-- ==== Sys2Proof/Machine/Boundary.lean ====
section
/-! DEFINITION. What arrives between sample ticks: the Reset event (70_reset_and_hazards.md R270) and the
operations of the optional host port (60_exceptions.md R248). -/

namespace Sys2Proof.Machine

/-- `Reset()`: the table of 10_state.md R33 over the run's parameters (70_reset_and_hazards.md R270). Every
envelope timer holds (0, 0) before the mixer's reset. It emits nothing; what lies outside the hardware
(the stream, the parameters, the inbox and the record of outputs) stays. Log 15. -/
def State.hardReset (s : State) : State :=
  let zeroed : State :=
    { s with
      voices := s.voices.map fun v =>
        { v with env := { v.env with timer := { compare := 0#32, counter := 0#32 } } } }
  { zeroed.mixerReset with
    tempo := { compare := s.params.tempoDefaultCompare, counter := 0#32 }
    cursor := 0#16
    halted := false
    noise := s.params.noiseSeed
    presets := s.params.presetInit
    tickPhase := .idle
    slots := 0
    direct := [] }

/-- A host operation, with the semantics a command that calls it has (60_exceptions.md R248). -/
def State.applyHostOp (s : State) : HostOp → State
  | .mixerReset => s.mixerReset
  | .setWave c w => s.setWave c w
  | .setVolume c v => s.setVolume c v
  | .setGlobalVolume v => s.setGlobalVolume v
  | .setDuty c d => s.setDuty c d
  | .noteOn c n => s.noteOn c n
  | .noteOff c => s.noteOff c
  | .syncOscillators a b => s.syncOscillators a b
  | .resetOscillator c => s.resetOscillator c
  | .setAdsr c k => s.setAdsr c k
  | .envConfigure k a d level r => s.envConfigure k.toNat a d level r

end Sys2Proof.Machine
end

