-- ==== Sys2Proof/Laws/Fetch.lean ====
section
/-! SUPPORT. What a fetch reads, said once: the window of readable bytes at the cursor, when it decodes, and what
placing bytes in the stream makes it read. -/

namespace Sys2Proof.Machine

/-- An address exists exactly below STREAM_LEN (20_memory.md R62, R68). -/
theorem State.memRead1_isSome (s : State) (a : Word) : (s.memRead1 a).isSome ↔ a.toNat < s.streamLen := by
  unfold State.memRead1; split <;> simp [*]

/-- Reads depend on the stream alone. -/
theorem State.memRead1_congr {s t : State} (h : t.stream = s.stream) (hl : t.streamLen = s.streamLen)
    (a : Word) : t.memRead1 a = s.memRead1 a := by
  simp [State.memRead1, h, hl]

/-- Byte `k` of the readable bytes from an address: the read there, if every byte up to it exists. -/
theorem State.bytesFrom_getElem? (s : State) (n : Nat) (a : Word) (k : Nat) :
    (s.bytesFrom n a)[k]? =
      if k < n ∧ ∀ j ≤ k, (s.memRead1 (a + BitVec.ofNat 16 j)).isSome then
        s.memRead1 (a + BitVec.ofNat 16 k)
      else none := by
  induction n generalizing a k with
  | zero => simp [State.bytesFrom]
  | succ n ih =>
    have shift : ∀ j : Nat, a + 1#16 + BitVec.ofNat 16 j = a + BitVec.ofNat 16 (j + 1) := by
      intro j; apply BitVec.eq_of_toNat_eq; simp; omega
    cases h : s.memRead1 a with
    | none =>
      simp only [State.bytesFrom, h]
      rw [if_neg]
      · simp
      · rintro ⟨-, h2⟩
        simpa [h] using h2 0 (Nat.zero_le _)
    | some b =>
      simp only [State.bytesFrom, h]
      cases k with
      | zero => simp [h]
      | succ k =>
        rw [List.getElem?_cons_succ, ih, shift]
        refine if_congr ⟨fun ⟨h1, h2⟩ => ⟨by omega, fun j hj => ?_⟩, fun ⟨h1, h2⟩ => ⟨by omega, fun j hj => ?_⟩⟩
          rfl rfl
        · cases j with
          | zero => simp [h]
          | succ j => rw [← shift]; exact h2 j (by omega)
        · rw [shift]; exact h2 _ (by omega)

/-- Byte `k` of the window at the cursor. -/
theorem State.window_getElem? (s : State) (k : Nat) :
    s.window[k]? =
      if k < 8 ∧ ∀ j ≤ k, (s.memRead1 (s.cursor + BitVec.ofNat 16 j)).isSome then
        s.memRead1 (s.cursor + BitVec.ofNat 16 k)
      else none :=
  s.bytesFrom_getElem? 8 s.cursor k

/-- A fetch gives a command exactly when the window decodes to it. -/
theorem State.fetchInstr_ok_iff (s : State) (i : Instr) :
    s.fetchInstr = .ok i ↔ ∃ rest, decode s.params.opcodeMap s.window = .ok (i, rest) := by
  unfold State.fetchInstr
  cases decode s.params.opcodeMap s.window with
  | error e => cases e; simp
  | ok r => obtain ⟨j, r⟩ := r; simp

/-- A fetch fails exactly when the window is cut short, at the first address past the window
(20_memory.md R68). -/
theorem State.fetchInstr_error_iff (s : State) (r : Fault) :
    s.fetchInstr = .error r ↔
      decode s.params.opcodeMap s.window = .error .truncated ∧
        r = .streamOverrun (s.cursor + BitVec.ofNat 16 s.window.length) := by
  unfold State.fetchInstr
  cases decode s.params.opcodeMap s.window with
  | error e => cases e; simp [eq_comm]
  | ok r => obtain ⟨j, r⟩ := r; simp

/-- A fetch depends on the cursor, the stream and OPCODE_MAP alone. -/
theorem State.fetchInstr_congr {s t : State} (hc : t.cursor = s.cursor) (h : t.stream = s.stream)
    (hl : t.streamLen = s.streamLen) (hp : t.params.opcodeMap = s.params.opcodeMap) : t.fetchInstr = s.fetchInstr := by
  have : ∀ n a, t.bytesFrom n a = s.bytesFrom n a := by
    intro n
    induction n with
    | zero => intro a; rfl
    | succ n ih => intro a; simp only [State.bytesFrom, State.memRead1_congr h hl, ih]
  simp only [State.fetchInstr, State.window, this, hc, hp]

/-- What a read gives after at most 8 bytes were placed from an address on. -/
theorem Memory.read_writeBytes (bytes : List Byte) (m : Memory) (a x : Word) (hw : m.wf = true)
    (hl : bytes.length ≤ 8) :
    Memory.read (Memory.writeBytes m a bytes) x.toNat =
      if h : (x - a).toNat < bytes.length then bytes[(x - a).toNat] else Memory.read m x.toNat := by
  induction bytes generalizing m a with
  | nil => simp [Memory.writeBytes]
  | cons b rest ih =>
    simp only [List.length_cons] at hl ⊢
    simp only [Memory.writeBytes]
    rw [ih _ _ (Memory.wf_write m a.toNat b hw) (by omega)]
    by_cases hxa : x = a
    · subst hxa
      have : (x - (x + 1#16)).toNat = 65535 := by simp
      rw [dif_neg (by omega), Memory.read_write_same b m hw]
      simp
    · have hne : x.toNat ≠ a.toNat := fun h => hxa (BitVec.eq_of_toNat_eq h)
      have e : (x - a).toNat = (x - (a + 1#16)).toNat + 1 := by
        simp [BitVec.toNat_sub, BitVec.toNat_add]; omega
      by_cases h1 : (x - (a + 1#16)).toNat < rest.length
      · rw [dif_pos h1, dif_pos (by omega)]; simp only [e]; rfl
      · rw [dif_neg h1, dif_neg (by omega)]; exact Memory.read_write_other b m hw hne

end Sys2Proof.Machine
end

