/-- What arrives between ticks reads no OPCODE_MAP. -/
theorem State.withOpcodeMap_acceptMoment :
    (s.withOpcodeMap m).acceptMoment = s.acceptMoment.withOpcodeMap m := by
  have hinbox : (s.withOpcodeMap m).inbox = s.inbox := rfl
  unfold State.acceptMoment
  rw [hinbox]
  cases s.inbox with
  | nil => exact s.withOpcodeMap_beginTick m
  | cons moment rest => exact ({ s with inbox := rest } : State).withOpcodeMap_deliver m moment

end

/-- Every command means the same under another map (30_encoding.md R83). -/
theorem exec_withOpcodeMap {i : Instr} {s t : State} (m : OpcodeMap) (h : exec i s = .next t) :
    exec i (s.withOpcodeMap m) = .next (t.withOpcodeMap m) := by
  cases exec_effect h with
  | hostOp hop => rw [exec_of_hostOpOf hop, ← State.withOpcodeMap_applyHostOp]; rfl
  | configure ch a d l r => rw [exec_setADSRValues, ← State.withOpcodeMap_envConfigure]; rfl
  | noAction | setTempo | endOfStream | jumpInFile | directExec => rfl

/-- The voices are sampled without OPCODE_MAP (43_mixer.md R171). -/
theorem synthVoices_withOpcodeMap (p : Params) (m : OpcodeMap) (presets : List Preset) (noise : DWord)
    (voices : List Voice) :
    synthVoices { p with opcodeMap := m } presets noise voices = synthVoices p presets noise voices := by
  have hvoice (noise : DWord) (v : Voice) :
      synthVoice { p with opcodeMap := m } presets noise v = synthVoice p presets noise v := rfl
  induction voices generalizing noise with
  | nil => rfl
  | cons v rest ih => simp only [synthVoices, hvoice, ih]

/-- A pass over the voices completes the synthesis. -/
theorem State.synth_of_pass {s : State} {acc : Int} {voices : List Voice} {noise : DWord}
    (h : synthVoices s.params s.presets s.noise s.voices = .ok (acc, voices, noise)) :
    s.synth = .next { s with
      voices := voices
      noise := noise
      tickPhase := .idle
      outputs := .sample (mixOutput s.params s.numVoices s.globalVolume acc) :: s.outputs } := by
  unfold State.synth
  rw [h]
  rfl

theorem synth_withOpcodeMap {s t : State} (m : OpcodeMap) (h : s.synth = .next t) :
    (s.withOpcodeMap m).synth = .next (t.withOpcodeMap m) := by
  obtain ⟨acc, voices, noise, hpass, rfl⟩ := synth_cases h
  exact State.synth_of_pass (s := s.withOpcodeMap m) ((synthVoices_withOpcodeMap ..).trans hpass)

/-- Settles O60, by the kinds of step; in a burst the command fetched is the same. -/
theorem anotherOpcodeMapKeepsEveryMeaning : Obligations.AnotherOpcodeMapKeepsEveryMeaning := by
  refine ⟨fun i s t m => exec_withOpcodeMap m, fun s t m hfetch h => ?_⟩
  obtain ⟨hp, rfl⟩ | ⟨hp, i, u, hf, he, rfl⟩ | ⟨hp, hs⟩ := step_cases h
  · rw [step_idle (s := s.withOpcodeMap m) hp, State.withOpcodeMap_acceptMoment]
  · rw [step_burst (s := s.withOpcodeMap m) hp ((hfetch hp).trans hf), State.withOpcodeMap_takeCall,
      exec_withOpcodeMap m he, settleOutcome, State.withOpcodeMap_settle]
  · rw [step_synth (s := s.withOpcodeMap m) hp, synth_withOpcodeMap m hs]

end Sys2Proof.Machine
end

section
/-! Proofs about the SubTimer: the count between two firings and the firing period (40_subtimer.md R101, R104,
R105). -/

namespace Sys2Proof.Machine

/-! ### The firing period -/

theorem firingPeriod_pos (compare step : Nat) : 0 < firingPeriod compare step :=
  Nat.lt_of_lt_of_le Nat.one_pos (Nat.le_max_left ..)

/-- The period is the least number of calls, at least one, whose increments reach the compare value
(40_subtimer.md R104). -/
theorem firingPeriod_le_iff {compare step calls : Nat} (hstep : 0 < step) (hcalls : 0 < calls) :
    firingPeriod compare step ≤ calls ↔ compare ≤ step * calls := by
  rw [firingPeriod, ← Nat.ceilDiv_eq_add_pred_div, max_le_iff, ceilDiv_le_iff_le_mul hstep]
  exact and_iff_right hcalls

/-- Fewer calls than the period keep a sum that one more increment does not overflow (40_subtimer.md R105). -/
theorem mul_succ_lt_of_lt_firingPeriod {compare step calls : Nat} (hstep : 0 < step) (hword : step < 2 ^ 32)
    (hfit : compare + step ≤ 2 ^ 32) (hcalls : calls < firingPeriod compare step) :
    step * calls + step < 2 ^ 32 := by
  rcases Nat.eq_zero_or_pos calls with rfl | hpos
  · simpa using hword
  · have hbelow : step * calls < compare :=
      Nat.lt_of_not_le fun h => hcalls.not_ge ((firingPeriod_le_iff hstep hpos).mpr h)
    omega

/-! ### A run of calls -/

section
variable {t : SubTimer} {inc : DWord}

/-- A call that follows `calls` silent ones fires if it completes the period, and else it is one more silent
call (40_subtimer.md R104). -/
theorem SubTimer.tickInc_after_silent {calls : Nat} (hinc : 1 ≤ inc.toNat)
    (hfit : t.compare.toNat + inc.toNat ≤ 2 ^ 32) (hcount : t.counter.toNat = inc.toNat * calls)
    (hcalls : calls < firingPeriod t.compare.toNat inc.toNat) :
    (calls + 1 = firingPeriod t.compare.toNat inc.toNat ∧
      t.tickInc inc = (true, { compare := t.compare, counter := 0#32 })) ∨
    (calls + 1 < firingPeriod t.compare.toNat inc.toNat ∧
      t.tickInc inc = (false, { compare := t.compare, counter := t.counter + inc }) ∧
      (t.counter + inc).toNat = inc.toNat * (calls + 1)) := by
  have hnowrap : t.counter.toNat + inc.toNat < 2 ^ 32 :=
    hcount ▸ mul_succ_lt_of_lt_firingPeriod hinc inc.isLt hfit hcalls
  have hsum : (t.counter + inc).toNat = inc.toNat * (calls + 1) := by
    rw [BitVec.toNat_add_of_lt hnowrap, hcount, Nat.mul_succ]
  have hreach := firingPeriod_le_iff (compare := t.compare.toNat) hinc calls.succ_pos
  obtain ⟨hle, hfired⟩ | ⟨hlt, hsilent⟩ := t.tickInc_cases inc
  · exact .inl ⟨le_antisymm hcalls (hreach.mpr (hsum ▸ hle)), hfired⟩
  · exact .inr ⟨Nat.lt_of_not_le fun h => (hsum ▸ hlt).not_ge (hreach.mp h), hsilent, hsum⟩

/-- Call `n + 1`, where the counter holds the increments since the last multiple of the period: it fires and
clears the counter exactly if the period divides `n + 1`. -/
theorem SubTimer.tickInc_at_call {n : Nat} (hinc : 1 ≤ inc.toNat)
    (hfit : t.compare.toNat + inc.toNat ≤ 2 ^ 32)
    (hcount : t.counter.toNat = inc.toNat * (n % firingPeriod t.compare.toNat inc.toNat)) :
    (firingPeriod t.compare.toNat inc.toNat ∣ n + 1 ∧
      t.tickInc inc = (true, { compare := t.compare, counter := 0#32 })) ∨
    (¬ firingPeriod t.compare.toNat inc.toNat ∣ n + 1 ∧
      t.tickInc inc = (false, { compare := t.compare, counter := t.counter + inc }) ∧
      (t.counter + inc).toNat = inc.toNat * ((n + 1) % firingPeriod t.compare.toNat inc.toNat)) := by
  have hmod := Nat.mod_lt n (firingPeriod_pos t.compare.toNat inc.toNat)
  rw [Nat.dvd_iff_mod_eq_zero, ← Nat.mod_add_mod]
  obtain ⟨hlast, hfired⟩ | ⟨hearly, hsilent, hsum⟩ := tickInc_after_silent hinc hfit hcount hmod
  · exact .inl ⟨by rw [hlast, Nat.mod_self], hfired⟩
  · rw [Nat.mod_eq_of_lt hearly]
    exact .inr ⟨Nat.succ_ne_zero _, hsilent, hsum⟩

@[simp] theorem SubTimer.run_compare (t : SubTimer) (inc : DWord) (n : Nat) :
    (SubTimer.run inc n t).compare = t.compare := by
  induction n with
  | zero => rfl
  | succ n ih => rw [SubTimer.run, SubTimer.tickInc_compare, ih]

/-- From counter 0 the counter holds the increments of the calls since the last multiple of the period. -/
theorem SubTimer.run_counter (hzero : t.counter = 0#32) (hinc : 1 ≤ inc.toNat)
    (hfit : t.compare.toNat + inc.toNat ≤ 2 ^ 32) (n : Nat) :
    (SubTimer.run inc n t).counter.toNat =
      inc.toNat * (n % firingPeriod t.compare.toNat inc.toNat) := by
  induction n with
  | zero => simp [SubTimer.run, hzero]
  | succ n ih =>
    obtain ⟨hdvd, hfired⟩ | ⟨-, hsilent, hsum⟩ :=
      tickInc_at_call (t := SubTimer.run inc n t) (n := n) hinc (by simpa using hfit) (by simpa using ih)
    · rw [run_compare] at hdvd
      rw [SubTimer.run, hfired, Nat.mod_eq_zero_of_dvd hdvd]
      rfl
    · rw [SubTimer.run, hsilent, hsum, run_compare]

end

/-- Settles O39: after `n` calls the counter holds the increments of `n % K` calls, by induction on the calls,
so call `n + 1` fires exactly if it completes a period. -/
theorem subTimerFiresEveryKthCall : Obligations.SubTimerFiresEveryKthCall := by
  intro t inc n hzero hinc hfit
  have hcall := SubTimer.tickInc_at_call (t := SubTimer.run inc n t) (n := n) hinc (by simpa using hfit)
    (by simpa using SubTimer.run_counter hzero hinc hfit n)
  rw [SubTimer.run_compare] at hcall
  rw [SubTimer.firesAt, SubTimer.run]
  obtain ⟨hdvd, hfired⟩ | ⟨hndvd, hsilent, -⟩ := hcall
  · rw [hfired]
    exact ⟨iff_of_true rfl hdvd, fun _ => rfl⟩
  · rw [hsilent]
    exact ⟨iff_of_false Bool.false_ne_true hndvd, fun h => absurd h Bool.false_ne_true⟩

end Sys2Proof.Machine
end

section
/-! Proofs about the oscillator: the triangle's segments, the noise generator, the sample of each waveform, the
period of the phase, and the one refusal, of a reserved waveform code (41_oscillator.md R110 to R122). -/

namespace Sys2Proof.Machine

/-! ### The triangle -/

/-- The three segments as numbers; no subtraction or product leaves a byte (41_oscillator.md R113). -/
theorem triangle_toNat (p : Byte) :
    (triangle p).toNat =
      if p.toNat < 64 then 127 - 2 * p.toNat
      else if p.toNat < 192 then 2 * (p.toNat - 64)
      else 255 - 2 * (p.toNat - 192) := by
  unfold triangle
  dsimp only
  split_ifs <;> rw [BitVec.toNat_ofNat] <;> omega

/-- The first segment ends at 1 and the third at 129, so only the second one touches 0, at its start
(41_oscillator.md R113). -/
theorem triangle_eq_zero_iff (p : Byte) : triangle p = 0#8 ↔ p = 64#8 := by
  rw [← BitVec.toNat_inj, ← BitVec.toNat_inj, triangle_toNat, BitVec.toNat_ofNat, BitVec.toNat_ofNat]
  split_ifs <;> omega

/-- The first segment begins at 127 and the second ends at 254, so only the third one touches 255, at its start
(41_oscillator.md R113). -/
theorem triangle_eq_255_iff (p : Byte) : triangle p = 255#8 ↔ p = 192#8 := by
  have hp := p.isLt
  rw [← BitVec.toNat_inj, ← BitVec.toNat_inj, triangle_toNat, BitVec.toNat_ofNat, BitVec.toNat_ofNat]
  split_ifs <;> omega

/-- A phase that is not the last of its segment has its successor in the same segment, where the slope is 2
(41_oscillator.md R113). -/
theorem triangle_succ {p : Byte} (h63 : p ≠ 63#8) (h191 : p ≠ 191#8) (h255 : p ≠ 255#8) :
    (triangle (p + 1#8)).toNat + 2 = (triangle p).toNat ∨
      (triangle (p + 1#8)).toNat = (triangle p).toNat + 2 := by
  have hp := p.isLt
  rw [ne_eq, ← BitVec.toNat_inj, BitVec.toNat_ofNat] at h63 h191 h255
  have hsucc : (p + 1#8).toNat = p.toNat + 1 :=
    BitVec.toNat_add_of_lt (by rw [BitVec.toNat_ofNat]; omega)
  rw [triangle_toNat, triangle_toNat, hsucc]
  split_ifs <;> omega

┄┄┄┄┄┄┄┄┄┄┄┄┄┄┄┄┄┄┄┄

[EXERCISE]
Look through the material above and print exactly the lines from the one containing "v.env with timer" to the one containing "stream alone. -/", both included, and nothing more.

[SOLVED EXERCISE]
        { v with env := { v.env with timer := { compare := 0#32, counter := 0#32 } } } }
  { zeroed.mixerReset with
    tempo := { compare := s.params.tempoDefaultCompare, counter := 0#32 }
    cursor := 0#16
    halted := false
    noise := s.params.noiseSeed
    presets := s.params.presetInit
    tickPhase := .idle
    slots := 0
    direct := [] }

/-- A host operation, with the semantics a command that calls it has (60_exceptions.md R248). -/
def State.applyHostOp (s : State) : HostOp → State
  | .mixerReset => s.mixerReset
  | .setWave c w => s.setWave c w
  | .setVolume c v => s.setVolume c v
  | .setGlobalVolume v => s.setGlobalVolume v
  | .setDuty c d => s.setDuty c d
  | .noteOn c n => s.noteOn c n
  | .noteOff c => s.noteOff c
  | .syncOscillators a b => s.syncOscillators a b
  | .resetOscillator c => s.resetOscillator c
  | .setAdsr c k => s.setAdsr c k
  | .envConfigure k a d level r => s.envConfigure k.toNat a d level r

end Sys2Proof.Machine
end

-- ==== Sys2Proof/Laws/Fetch.lean ====
section
/-! SUPPORT. What a fetch reads, said once: the window of readable bytes at the cursor, when it decodes, and what
placing bytes in the stream makes it read. -/

namespace Sys2Proof.Machine

/-- An address exists exactly below STREAM_LEN (20_memory.md R62, R68). -/
theorem State.memRead1_isSome (s : State) (a : Word) : (s.memRead1 a).isSome ↔ a.toNat < s.streamLen := by
  unfold State.memRead1; split <;> simp [*]

/-- Reads depend on the stream alone. -/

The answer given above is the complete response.